(Dataset records)
=== Section Start ===

-- ==== Sys2Proof/Certificates/Slice0/Obligations.lean ====
section
/-!
DEFINITION. The statements for the provers. Each formalises rules of spec/ named in its docstring; what rests on a choice of the model says so and names
the log entry (notes/assumptions).
-/

open Sys2Proof Sys2Proof.Machine

/-! ### The queue -/

/-- With a command in front of the queue, a step is that command's effect on the device with the rest of the queue waiting. -/
def Obligations.StepRunsTheFrontCommand : Prop :=
  ∀ (c : Instr) (rest : List Instr) (s : State), step { s with pending := c :: rest } = exec c { s with pending := rest }

/-- With no command waiting, a step is one tick of TIME_REFCLK where the time island has its clock: the counter advances by the increment in force;
and without the clock the device idles. The model's choice (assumption 20), stated where no Latch, no item and no personality waits. -/
def Obligations.IdleStepIsATick : Prop :=
  ∀ s : State, s.pending = [] →
    (s.clockRuns = true → s.lch.pend = [] → s.lch.waiting = [] → s.ldr.persWait = [] →
      step s = .next { s with
        hub := { s.hub with ticks := s.hub.ticks + 1, time := s.hub.time.tick s.tim.incr }
        tim := { s.tim with carry := s.hub.time.carries s.tim.incr } }) ∧
    (s.clockRuns = false → step s = .next s)

/-- Every command answers a next state, in every state: none faults and none is refused. -/
def Obligations.EveryCommandAnswers : Prop := ∀ (c : Instr) (s : State), ∃ t, exec c s = .next t

/-- No command touches the commands that wait behind it, nor the flash. -/
def Obligations.QueueAndFlashKept : Prop :=
  ∀ (c : Instr) (s : State), ∃ t, exec c s = .next t ∧ t.pending = s.pending ∧ t.ldr.flash = s.ldr.flash

/-! ### The whole machine -/

/-- Registers, shadows and memories stay canonical, and the increment stays in the range of R309, whatever the step. -/
def Obligations.SoundKept : Prop := ∀ s t : State, s.sound → step s = .next t → t.sound

/-- The device after reset is sound. Where the rules leave a detail open, this states the model's reading or choice: log entries 1 and 5. -/
def Obligations.ResetSound : Prop := State.reset.sound

/-- A management key, once there, is never replaced by a step, whatever the step is. -/
def Obligations.ManagementKeyStays : Prop :=
  ∀ s t : State, s.dbt.mgmtKey ≠ 0 → step s = .next t → t.dbt.mgmtKey = s.dbt.mgmtKey

/-! ### Registers (chapters 0 and 5) -/

/-- A 32-bit PF write to a listed register without behaviour of its own acts bit by bit by access code (R10), and beside the island's FIFO (R23)
changes nothing else. R9: a write of fewer than four bytes, and one of four bytes that crosses a 32-bit boundary, is discarded; one of eight bytes is
one access to each register it covers whole. A write that the host's window does not reach is discarded, and so is every one while the PCIe island is
down (R24). Where the rules leave a detail open, this states the model's reading or choice: log entry 11. -/
def Obligations.RegisterWrites : Prop :=
  (∀ (off : Nat) (val : BitVec 64) (s : State), s.canon → s.hub.hostIn = true → off % 4 = 0 → plainReg off = true → s.hub.absentBlock off = false →
     ∃ t, exec (.regWrite 0 off 4 val) s = .next t ∧
       (∀ i, i < 32 → (t.hub.rd off).getLsbD i =
         ((((if (accMask .rw off).getLsbD i then val.getLsbD i else (s.hub.rd off).getLsbD i) &&
           !(val.getLsbD i && (accMask .w1c off).getLsbD i))) || (val.getLsbD i && (accMask .w1s off).getLsbD i))) ∧
       (∀ k, k ≠ off → t.hub.rd k = s.hub.rd k) ∧ t = { s.offer .pcie 4 with hub := { s.hub with regs := t.hub.regs } }) ∧
  (∀ (fn off size : Nat) (val : BitVec 64) (s : State),
     (s.hub.pcieDown = true → exec (.regWrite fn off size val) s = .next s ∧ exec (.shadowWrite fn off size val) s = .next s) ∧
     (s.hub.pcieDown = false →
       (size < 4 ∨ (size = 4 ∧ off % 4 ≠ 0) → exec (.regWrite fn off size val) s = .next (s.offer .pcie size) ∧
         exec (.shadowWrite fn off size val) s = .next s) ∧
       (off % 4 = 0 → exec (.regWrite fn off 8 val) s =
         .next (((s.offer .pcie 8).wordWrite fn off (val.setWidth 32)).wordWrite fn (off + 4) ((val >>> 32).setWidth 32))) ∧
       (off % 4 ≠ 0 → exec (.regWrite fn off 8 val) s =
         .next ((s.offer .pcie 8).wordWrite fn (off / 4 * 4 + 4) ((val >>> (8 * (4 - off % 4))).setWidth 32)))) ∧
     (s.hub.bar = .dead → ¬(0x2010000 ≤ off ∧ off < 0x2012000) → s.hub.pcieDown = false → off % 4 = 0 →
       exec (.regWrite fn off 4 val) s = .next (s.offer .pcie 4)))

/-- A shadow write through a window that takes it sets the SH bits of the register's shadow, puts nothing in force, and joins the open set of its
window (R78). Where the rules leave a detail open, this states the model's reading or choice: log entries 12 and 14. -/
def Obligations.ShadowWriteJoinsOpenSet : Prop :=
  ∀ (fn off : Nat) (val : BitVec 64) (s : State), s.canon → s.hub.hostIn = true → fn < 64 → s.hub.windowTakes fn off = true → off % 4 = 0 →
    accMask .sh off ≠ 0 → s.hub.absentBlock off = false →
    ∃ t, exec (.shadowWrite fn off 4 val) s = .next t ∧
      (∀ i, i < 32 → (t.hub.rdShadow off).getLsbD i =
        if (accMask .sh off).getLsbD i then val.getLsbD i else (s.hub.rdShadow off).getLsbD i) ∧
      (∀ k, k ≠ off → t.hub.rdShadow k = s.hub.rdShadow k) ∧
      t.lch.openSet = s.lch.openSet ++ [⟨fn, .write off (accMask .sh off) (val.setWidth 32 &&& accMask .sh off)⟩] ∧
      t = { s with hub := { s.hub with shadow := t.hub.shadow }, lch := { s.lch with openSet := t.lch.openSet } }

/-- R80: a read of an SH field returns the value in force where INFORCE of the reading function's VIEW is 1, and else the shadow. -/
def Obligations.ShadowFieldRead : Prop :=
  ∀ (fn off i : Nat) (s : State), s.hub.hostIn = true → off % 4 = 0 → off < 0x3000000 → s.hub.absentBlock off = false → s.hub.windowShows fn off = true →
    kvGet (winKey fn off) s.hub.captured = none → i < 32 → (accMask .sh off).getLsbD i = true →
    ∃ (t : State) (v : Word), exec (.rcFieldRead fn off 4) s = .next t ∧ t.hub.out = s.hub.out ++ [.regRead fn off v] ∧
      v.getLsbD i = (if LCH.VIEW.INFORCE.of (s.hub.rd (winKey fn 0x200040)) = 1 then (s.hub.rd (keyFor fn off)).getLsbD i else (s.hub.rdShadow off).getLsbD i)

/-- R90: a read of a pair's low register returns it and captures the high register for the reading function; that function's next read of the high
register returns the captured value, and one without a preceding low read its current value. -/
def Obligations.PairReads : Prop :=
  ∀ (fn off hi : Nat) (s : State), s.hub.hostIn = true → off % 4 = 0 → off < 0x3000000 → pairHigh off = some hi → s.hub.absentBlock off = false →
    s.hub.windowShows fn off = true → s.hub.absentBlock hi = false → s.hub.windowShows fn hi = true → kvSorted s.hub.captured = true →
    (off ≠ 0x1B00018 → ∃ t : State, exec (.pairLowRead fn off 4) s = .next t ∧
      t.hub.out = s.hub.out ++ [.regRead fn off (s.busValue fn off)] ∧
      (∀ u : State, u = { s with hub := { s.hub with captured := kvDel (winKey fn hi) s.hub.captured } } →
        kvGet (winKey fn hi) t.hub.captured = some (u.busValue fn hi)) ∧
      t = { s with hub := { s.hub with out := t.hub.out, captured := t.hub.captured } }) ∧
    (off = 0x1B00018 → ∃ t : State, exec (.pairLowRead fn off 4) s = .next t ∧ t.hub.out = s.hub.out ++ [.regRead fn off (s.busValue fn off)] ∧
      kvGet (winKey fn hi) t.hub.captured = some (s.busValue fn hi)) ∧
    (∀ v r, kvGet (winKey fn hi) s.hub.captured = some v → regRow hi = some r → ∃ t : State, exec (.rcFieldRead fn hi 4) s = .next t ∧
      t.hub.out = s.hub.out ++ [.regRead fn hi v] ∧ kvGet (winKey fn hi) t.hub.captured = none) ∧
    (∀ r, kvGet (winKey fn hi) s.hub.captured = none → regRow hi = some r → ∃ t : State, exec (.rcFieldRead fn hi 4) s = .next t ∧
      t.hub.out = s.hub.out ++ [.regRead fn hi (s.regValue fn hi r)])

=== Section End ===

#### Task requirements
Scan the records above for the lines holding "accMask .sh off ≠" and "v.getLsbD i = (if". Transcribe those two and every line between them word for word, and no others.

#### Answer space
    accMask .sh off ≠ 0 → s.hub.absentBlock off = false →
    ∃ t, exec (.shadowWrite fn off 4 val) s = .next t ∧
      (∀ i, i < 32 → (t.hub.rdShadow off).getLsbD i =
        if (accMask .sh off).getLsbD i then val.getLsbD i else (s.hub.rdShadow off).getLsbD i) ∧
      (∀ k, k ≠ off → t.hub.rdShadow k = s.hub.rdShadow k) ∧
      t.lch.openSet = s.lch.openSet ++ [⟨fn, .write off (accMask .sh off) (val.setWidth 32 &&& accMask .sh off)⟩] ∧
      t = { s with hub := { s.hub with shadow := t.hub.shadow }, lch := { s.lch with openSet := t.lch.openSet } }

/-- R80: a read of an SH field returns the value in force where INFORCE of the reading function's VIEW is 1, and else the shadow. -/
def Obligations.ShadowFieldRead : Prop :=
  ∀ (fn off i : Nat) (s : State), s.hub.hostIn = true → off % 4 = 0 → off < 0x3000000 → s.hub.absentBlock off = false → s.hub.windowShows fn off = true →
    kvGet (winKey fn off) s.hub.captured = none → i < 32 → (accMask .sh off).getLsbD i = true →
    ∃ (t : State) (v : Word), exec (.rcFieldRead fn off 4) s = .next t ∧ t.hub.out = s.hub.out ++ [.regRead fn off v] ∧
      v.getLsbD i = (if LCH.VIEW.INFORCE.of (s.hub.rd (winKey fn 0x200040)) = 1 then (s.hub.rd (keyFor fn off)).getLsbD i else (s.hub.rdShadow off).getLsbD i)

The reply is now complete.